--- Assignment ---
Reproduce the data below line by line, from its first line to the line with "is discarded. -/", both included, and nothing past that point.

= = = =

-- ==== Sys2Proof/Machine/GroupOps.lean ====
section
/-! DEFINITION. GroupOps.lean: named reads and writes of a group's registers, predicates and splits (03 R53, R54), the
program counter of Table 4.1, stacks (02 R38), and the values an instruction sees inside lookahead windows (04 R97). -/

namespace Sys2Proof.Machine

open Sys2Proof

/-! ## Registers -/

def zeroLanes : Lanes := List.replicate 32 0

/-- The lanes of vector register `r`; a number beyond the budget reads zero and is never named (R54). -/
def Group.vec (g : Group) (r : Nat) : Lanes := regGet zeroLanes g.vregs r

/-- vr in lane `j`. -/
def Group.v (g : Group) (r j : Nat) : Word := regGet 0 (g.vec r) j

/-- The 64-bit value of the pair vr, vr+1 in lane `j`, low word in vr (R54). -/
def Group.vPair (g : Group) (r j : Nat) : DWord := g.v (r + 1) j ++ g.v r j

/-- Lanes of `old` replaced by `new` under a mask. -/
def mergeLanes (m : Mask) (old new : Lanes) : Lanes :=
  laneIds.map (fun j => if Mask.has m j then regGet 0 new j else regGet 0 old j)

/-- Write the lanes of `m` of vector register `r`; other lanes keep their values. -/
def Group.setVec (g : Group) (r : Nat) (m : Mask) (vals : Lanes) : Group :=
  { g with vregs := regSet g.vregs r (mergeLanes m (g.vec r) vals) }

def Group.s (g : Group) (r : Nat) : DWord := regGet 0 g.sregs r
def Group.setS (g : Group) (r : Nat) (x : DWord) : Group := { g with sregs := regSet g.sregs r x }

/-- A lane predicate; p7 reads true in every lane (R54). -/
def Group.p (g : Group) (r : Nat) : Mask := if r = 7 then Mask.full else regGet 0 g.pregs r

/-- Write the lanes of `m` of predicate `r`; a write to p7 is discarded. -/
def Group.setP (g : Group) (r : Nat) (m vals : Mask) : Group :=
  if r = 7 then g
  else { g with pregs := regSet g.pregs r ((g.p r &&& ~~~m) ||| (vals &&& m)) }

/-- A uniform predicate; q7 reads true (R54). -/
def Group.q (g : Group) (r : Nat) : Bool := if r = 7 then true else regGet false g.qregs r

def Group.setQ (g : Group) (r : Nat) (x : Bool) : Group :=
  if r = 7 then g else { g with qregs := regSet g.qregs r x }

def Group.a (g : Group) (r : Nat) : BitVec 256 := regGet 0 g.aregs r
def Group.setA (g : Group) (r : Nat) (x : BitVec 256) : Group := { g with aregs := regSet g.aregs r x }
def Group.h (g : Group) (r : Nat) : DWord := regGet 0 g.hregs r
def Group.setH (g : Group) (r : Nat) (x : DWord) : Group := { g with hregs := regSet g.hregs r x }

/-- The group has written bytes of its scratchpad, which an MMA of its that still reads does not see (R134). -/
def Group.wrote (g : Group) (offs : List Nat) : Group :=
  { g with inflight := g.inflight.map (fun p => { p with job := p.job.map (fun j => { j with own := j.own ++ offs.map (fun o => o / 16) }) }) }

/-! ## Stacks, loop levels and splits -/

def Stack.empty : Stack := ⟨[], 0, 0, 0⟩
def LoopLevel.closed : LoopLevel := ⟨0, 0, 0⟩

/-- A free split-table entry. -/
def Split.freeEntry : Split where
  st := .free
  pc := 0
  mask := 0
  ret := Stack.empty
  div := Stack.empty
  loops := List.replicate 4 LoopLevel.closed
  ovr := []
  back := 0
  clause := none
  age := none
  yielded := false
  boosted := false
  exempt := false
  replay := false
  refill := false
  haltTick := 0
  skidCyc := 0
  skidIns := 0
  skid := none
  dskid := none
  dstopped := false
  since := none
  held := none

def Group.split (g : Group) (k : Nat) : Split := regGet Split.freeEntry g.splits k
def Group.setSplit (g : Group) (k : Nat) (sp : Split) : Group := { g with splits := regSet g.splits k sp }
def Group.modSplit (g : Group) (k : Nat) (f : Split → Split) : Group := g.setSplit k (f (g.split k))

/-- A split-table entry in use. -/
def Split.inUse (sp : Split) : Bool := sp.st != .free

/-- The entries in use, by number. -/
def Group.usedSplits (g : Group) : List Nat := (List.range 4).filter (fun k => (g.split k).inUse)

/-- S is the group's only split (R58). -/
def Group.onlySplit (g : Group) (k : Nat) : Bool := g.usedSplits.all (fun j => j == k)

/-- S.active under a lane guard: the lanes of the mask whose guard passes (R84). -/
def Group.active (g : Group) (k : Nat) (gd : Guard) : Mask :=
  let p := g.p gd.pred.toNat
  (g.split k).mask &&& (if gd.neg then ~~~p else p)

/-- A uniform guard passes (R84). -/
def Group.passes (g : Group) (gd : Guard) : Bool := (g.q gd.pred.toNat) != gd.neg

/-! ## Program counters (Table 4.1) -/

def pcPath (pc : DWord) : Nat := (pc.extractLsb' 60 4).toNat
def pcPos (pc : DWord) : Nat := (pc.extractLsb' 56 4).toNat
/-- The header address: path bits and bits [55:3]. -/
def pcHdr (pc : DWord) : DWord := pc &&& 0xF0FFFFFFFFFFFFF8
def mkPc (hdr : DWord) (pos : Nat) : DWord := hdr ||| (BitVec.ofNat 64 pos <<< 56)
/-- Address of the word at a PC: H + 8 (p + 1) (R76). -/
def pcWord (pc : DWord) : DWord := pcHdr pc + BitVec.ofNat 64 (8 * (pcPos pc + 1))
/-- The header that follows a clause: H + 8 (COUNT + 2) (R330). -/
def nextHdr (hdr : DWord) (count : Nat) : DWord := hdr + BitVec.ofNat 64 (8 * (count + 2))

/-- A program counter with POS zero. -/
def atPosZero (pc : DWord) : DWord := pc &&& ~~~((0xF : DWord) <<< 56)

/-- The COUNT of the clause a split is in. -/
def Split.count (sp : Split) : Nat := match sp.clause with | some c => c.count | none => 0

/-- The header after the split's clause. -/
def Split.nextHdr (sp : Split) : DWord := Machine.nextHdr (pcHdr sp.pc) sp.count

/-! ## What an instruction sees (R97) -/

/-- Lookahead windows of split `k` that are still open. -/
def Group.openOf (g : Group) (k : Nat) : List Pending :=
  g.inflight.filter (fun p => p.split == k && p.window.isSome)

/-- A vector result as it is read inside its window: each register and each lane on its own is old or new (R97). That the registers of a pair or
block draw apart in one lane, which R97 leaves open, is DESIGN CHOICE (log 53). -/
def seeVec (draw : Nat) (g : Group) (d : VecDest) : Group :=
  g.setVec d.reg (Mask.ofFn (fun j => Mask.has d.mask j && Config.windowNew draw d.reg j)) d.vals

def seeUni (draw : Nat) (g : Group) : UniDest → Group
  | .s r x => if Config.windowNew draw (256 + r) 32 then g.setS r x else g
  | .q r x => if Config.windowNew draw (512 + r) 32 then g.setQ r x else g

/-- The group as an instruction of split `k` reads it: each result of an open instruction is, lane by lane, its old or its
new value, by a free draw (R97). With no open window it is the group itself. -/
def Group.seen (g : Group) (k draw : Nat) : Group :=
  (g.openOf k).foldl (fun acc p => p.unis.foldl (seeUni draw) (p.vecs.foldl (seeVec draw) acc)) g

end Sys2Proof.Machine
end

= = = =

--- The completed task ---
-- ==== Sys2Proof/Machine/GroupOps.lean ====
section
/-! DEFINITION. GroupOps.lean: named reads and writes of a group's registers, predicates and splits (03 R53, R54), the
program counter of Table 4.1, stacks (02 R38), and the values an instruction sees inside lookahead windows (04 R97). -/

namespace Sys2Proof.Machine

open Sys2Proof

/-! ## Registers -/

def zeroLanes : Lanes := List.replicate 32 0

/-- The lanes of vector register `r`; a number beyond the budget reads zero and is never named (R54). -/
def Group.vec (g : Group) (r : Nat) : Lanes := regGet zeroLanes g.vregs r

/-- vr in lane `j`. -/
def Group.v (g : Group) (r j : Nat) : Word := regGet 0 (g.vec r) j

/-- The 64-bit value of the pair vr, vr+1 in lane `j`, low word in vr (R54). -/
def Group.vPair (g : Group) (r j : Nat) : DWord := g.v (r + 1) j ++ g.v r j

/-- Lanes of `old` replaced by `new` under a mask. -/
def mergeLanes (m : Mask) (old new : Lanes) : Lanes :=
  laneIds.map (fun j => if Mask.has m j then regGet 0 new j else regGet 0 old j)

/-- Write the lanes of `m` of vector register `r`; other lanes keep their values. -/
def Group.setVec (g : Group) (r : Nat) (m : Mask) (vals : Lanes) : Group :=
  { g with vregs := regSet g.vregs r (mergeLanes m (g.vec r) vals) }

def Group.s (g : Group) (r : Nat) : DWord := regGet 0 g.sregs r
def Group.setS (g : Group) (r : Nat) (x : DWord) : Group := { g with sregs := regSet g.sregs r x }

/-- A lane predicate; p7 reads true in every lane (R54). -/
def Group.p (g : Group) (r : Nat) : Mask := if r = 7 then Mask.full else regGet 0 g.pregs r

/-- Write the lanes of `m` of predicate `r`; a write to p7 is discarded. -/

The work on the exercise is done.